** Extracted entries follows **

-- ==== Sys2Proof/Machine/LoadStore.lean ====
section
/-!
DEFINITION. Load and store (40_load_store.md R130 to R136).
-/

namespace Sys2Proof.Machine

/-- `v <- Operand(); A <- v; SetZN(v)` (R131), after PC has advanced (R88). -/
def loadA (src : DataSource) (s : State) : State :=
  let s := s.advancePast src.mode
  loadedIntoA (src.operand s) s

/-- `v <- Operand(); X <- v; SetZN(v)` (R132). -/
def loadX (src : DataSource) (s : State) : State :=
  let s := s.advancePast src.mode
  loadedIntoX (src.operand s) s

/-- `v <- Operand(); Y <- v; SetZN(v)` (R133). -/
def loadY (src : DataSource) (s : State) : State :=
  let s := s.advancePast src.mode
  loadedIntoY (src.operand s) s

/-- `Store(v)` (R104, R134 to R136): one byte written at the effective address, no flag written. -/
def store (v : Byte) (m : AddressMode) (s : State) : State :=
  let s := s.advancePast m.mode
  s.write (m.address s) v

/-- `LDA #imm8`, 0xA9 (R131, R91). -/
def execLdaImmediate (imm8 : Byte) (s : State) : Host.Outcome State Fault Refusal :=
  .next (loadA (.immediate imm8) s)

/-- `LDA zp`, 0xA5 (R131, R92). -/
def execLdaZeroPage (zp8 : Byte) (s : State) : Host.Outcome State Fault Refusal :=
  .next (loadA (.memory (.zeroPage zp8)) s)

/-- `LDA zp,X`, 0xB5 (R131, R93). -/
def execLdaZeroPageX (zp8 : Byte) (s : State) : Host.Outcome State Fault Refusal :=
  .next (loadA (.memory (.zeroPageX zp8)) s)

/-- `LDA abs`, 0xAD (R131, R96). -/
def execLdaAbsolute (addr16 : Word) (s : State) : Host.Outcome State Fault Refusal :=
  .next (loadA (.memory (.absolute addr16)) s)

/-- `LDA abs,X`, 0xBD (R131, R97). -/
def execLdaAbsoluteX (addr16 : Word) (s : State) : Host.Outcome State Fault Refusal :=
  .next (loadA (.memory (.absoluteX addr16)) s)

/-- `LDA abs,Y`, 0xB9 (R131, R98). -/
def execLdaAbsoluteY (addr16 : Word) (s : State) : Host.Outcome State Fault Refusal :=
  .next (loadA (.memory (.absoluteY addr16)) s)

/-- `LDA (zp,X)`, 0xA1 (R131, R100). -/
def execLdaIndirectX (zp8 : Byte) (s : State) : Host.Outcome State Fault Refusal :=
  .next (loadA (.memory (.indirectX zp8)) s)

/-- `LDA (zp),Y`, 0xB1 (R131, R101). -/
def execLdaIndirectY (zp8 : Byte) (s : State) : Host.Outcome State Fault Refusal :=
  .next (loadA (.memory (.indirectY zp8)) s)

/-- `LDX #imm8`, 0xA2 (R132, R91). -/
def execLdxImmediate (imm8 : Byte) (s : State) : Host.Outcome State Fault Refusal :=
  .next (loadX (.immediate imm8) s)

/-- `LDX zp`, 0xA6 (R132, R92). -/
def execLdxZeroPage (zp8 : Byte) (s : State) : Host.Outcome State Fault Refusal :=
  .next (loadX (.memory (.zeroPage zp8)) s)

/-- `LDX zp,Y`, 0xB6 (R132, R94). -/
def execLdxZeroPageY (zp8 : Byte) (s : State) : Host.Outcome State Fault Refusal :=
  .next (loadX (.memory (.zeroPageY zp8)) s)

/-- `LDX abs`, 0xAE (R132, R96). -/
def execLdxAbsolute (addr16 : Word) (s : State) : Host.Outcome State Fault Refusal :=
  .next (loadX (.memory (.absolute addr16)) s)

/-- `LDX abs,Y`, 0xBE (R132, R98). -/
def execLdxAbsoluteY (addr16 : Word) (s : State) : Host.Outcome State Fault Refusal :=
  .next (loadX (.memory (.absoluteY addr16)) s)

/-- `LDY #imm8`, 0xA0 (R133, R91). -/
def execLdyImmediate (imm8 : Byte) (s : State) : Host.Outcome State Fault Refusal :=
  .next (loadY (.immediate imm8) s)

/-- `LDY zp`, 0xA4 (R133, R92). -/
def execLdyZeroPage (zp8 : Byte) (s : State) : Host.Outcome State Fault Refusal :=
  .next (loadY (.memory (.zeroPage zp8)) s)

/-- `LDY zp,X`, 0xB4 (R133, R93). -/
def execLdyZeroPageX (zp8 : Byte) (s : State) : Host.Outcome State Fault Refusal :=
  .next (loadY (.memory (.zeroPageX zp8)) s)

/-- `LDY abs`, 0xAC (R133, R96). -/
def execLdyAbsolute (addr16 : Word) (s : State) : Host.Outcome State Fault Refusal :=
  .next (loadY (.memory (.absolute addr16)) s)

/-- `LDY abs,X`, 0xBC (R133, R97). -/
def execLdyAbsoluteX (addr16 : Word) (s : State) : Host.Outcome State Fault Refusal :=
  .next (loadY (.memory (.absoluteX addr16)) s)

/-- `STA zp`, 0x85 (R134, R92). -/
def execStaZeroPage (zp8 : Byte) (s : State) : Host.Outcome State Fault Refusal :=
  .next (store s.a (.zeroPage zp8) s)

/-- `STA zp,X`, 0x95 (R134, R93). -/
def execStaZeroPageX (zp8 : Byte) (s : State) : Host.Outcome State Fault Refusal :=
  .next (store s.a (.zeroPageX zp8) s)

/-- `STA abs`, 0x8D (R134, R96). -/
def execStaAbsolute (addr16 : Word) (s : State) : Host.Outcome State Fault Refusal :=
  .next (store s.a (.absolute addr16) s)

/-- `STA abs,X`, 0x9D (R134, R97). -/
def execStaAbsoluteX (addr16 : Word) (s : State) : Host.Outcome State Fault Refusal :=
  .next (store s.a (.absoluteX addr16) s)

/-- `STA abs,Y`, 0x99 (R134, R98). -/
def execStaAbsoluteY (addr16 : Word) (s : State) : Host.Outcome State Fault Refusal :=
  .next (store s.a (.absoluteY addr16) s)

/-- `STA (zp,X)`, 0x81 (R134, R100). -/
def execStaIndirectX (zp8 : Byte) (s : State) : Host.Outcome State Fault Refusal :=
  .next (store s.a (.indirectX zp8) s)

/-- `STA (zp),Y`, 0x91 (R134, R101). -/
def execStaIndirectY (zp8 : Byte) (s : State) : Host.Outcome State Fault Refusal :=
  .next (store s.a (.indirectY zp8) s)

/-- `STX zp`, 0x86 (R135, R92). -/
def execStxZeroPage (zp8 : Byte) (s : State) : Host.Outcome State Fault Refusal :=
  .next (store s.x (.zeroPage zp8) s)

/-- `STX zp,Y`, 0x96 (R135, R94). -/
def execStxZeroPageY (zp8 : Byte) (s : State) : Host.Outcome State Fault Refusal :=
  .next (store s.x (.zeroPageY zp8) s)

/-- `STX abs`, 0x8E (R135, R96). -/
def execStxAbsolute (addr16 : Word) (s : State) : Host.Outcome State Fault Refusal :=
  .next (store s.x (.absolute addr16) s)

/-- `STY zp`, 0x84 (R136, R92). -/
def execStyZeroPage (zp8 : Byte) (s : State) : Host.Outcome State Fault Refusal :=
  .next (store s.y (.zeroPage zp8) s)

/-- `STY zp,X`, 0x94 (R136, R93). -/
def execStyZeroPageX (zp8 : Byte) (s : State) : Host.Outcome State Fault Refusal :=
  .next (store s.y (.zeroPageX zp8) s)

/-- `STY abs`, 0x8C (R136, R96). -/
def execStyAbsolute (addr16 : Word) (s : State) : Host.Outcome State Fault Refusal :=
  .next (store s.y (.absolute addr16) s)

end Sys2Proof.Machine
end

** End of Extracted entries **

**Aim of the exercise**. Please give an exact copy of the entries above, from the line with "def execLdxAbsoluteY (addr16" down to the line with "(loadY (.memory (.absolute addr16)) s)", inclusive, and nothing else.

**Result**.
def execLdxAbsoluteY (addr16 : Word) (s : State) : Host.Outcome State Fault Refusal :=
  .next (loadX (.memory (.absoluteY addr16)) s)

/-- `LDY #imm8`, 0xA0 (R133, R91). -/
def execLdyImmediate (imm8 : Byte) (s : State) : Host.Outcome State Fault Refusal :=
  .next (loadY (.immediate imm8) s)

/-- `LDY zp`, 0xA4 (R133, R92). -/
def execLdyZeroPage (zp8 : Byte) (s : State) : Host.Outcome State Fault Refusal :=
  .next (loadY (.memory (.zeroPage zp8)) s)

/-- `LDY zp,X`, 0xB4 (R133, R93). -/
def execLdyZeroPageX (zp8 : Byte) (s : State) : Host.Outcome State Fault Refusal :=
  .next (loadY (.memory (.zeroPageX zp8)) s)

/-- `LDY abs`, 0xAC (R133, R96). -/
def execLdyAbsolute (addr16 : Word) (s : State) : Host.Outcome State Fault Refusal :=
  .next (loadY (.memory (.absolute addr16)) s)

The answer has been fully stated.